If you see unexpected errors or timeouts despite low backend load, check these services first. For details, see Why do errors or timeouts occur even under the small backend load?
Step 2: Validate metrics
Check whether response time, throughput, and error rate meet your targets. If any metric falls outside the acceptable range, the issue almost always originates on the server side rather than the client side.
Step 3: Inspect hardware metrics
On the server, check CPU utilization, memory usage, disk I/O, and network I/O. If any of these are abnormal, perform a deeper investigation on the affected resource (see Analysis methods below).
Step 4: Inspect middleware metrics
If hardware metrics are normal, check middleware-level indicators: thread pool utilization, connection pool usage, and garbage collection (GC) frequency and duration.
Step 5: Inspect database metrics
If middleware metrics are normal, investigate database performance: slow SQL queries, cache hit rates, lock contention, and database parameter settings.
Step 6: Inspect application logic
If all infrastructure metrics are normal, the bottleneck is likely in application code. Investigate algorithms, buffering and caching strategies, and synchronous vs. asynchronous I/O patterns.

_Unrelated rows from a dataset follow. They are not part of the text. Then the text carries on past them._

-- ==== Sys2Proof/Laws/State.lean ====
section
/-! SUPPORT. Every updater of the state, field by field: what it writes, and that it leaves the others alone. -/

namespace Sys2Proof.Machine
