/-- Settles O56: entry by entry the stale test, then in ARMED the keep-fresh test; outside ARMED and WATCH no signature is
evaluated. -/
theorem ageCheckTakesEveryEntry : Obligations.AgeCheckTakesEveryEntry := by
  have hexec (s : State) (hdue : s.time.ageDue = true) : exec .ageCheck s = .next
      ((List.range 64).foldl (fun u i => u.ageEntry s.mgmt.engine i) { s with time := { s.time with ageDue := false } }) :=
    congrArg Host.Outcome.next (if_pos hdue)
  refine ⟨fun s => ⟨fun h => congrArg Host.Outcome.next (if_neg (by simp [h])), hexec s⟩, ?_, ?_, ?_, ?_⟩
  · intro u e i
    have hmeans (r : RouteEntry) := staleDue_iff r (u.imageAt i) u.now
    refine ⟨State.ageEntry_other, fun r hr hkind => ⟨State.ageEntry_unwatched hr hkind, fun he hw => ?_, ?_⟩⟩
    · rw [State.ageEntry_unarmed hr hkind he hw]
      exact ⟨fun h => State.staleTest_due ((hmeans r).mpr h),
        fun h => State.staleTest_young (mt (hmeans r).mp h)⟩
    · rintro v rfl hv
      have hstale : u.staleTest i r = v := by
        rcases hv with ⟨h, hv⟩ | ⟨h, hv⟩
        · exact (State.staleTest_due ((hmeans r).mpr h)).trans hv.symm
        · exact (State.staleTest_young (mt (hmeans r).mp h)).trans hv.symm
      have hroute : v.routeAt i = some r := by
        rw [← hr, ← hstale]
        exact congrArg (fun t => (Tables.route t)[i]?.join) ((State.EventFrame.refl u).staleTest i r).tables
      rw [State.ageEntry_armed hr hkind, hstale]
      refine ⟨fun hdue hroom => ?_, fun hnot => if_neg ?_⟩
      · rw [State.keepFreshTest, if_pos ⟨(keepFreshDue_iff _ _ _).mpr hdue, hroom⟩, State.appendPoll, hroute]
        rfl
      · rintro ⟨hdue, hroom⟩
        exact hnot.elim (fun h => h ((keepFreshDue_iff _ _ _).mp hdue)) (fun h => Nat.not_lt.mpr h hroom)
  · intro u i
    refine ⟨rfl, fun g h _ => ?_⟩
    cases hsig : u.sigAt g with
    | none => exact State.evalStale_absent hsig
    | some e =>
      rcases h e hsig with h | h | h | h | h | h
      · exact State.evalStale_skipped hsig (.inl h)
      · exact State.evalStale_skipped hsig (.inr (.inl h))
      · exact State.evalStale_skipped hsig (.inr (.inr (State.evaluates_eq_false (.inl h))))
      · exact State.evalStale_skipped hsig (.inr (.inr (State.evaluates_eq_false (.inr (.inl h)))))
      · exact State.evalStale_skipped hsig (.inr (.inr (State.evaluates_eq_false (.inr (.inr h)))))
      · exact State.evalStale_ungated hsig h
  · intro u g e hsig htest hengine hgates
    obtain ⟨_, hcount, hraise⟩ := u.settleSignature_decided g e true 0 (u.runAt g).anchor
    rw [State.evalStale_taken hsig htest ((u.evaluates_iff e).mpr hengine), if_pos hgates]
    exact ⟨hcount rfl, hraise rfl⟩
  · intro s hdue hengine
    obtain ⟨image, hfold, hcells⟩ :=
      State.ageFirst_unarmed (s := { s with time := { s.time with ageDue := false } }) hengine hengine 64 (le_refl _)
    refine ⟨image, (hexec s hdue).trans (congrArg Host.Outcome.next hfold), fun i hi r hr => ?_⟩
    have hcell : image[i] = if r.kind.isSensor = true ∧ staleDue r (s.imageAt i) s.now = true then
        { s.imageAt i with status := .stale } else s.imageAt i := by
      rw [hcells i hi, if_pos hi]
      unfold State.agedCell
      have hroute : State.routeAt { s with time := { s.time with ageDue := false } } i = some r := hr
      rw [hroute] <;> rfl
    rw [hcell]
    refine ⟨fun t hkind hfresh hlast hone hmax hold =>
      if_pos ⟨hkind, (staleDue_iff _ _ _).mpr ⟨hfresh, hone, hmax, t, hlast, hold⟩⟩, fun h => if_neg ?_⟩
    rintro ⟨hkind, hdue⟩
    obtain ⟨hfresh, hone, _, t, hlast, hold⟩ := (staleDue_iff _ _ _).mp hdue
    rcases h with h | h | h | ⟨t', hlast', hyoung⟩
    · rw [h] at hkind
      cases hkind
    · exact h hfresh
    · rw [h] at hone
      exact Nat.not_succ_le_zero _ hone
    · rw [← Option.some.inj (hlast.symm.trans hlast')] at hyoung
      exact Nat.not_lt.mpr hyoung hold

Common bottleneck categories
Hardware and specifications
CPU, memory, and disk I/O are the most common hardware bottlenecks. Undersized instances or specification limits can cap throughput before any software-level issue becomes visible.
Middleware
Database systems and application servers (including web servers) often become bottlenecks due to misconfiguration. For example, improper Java Database Connectivity (JDBC) connection pool settings on a Weblogic platform can throttle concurrent request handling.
Application code
Common application-level bottlenecks include:
Suboptimal Java Virtual Machine (JVM) parameters or container settings
Slow SQL queries (identifiable through APM services such as ARMS)

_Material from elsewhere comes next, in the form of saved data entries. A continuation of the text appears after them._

-- ==== Sys2Proof/Syntax.lean ====
section
/-! DEFINITION. The commands of the block: one constructor for each row of the opcode table, with what the command carries.
Indices are numbers; measured and received quantities (a reading, a received frame, an instant's judgement) are the command's operands. -/
namespace Sys2Proof

/-- What a dump instant of a half's Tally brings (R72, R73): whether the previous record is still being written. -/
structure DumpTick where
  half : Half
  busy : Bool
  deriving DecidableEq, Repr
/-- What a slab's monitors report at a clock step (R176): the voltage they call for in steps of 5 mV above 0.70 V,
the lowest slack in units of 4 ps, and the power in W. -/
structure SlabMeas where
  volt : Nat
  slack : Nat
  power : Nat
  deriving DecidableEq, Repr
/-- A link boundary with the code errors that the link's receiver met outside frames since the last one (R193, R197). -/
structure LinkSync where
  link : Nat
  errs : Nat
  deriving DecidableEq, Repr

Poorly designed database schemas or application architecture
Serial processing where parallel processing is possible
Missing buffer or cache layers
Insufficient request processing threads
Uncoordinated producer-consumer patterns
Operating system
On Windows, UNIX, or Linux systems, OS-level misconfigurations can degrade performance. For example, when physical memory is insufficient and virtual memory settings are not properly configured, excessive swap activity significantly increases response times.
Network devices
Firewalls, load balancers, switches, and cloud network services (SLB, WAF, Anti-DDoS IP addresses, CDN POPs, and ESA POPs) can introduce bottlenecks. For example, if a load balancer fails to distribute traffic across servers when one server reaches capacity, the load balancer configuration is the bottleneck.
Analysis methods
CPU
CPU utilization breaks down into three categories, each pointing to a different root cause:
High CPU User
An application-level process is consuming excessive CPU.
Run
topto identify the process with highest CPU usage.Run
top -H -p <pid>to narrow down to the specific thread.For Java applications, use
jstackto capture the thread stack trace and identify the CPU-intensive method.For C++ applications, use
gprofto profile execution.Review the source code at the identified location.
High CPU Sys
The kernel is consuming excessive CPU, typically due to expensive system calls.
Use
straceto trace system calls and identify which calls consume the most time.
High CPU Wait
The CPU is idle while waiting for I/O to complete. This is typically caused by heavy disk read/write activity.
Reduce log output volume.
Switch to asynchronous I/O.
Upgrade to disks with higher IOPS performance.
Memory
Operating systems use spare memory for disk caching, so memory utilization near 99% is normal. Instead, watch for:
A single process consuming a disproportionately large amount of memory.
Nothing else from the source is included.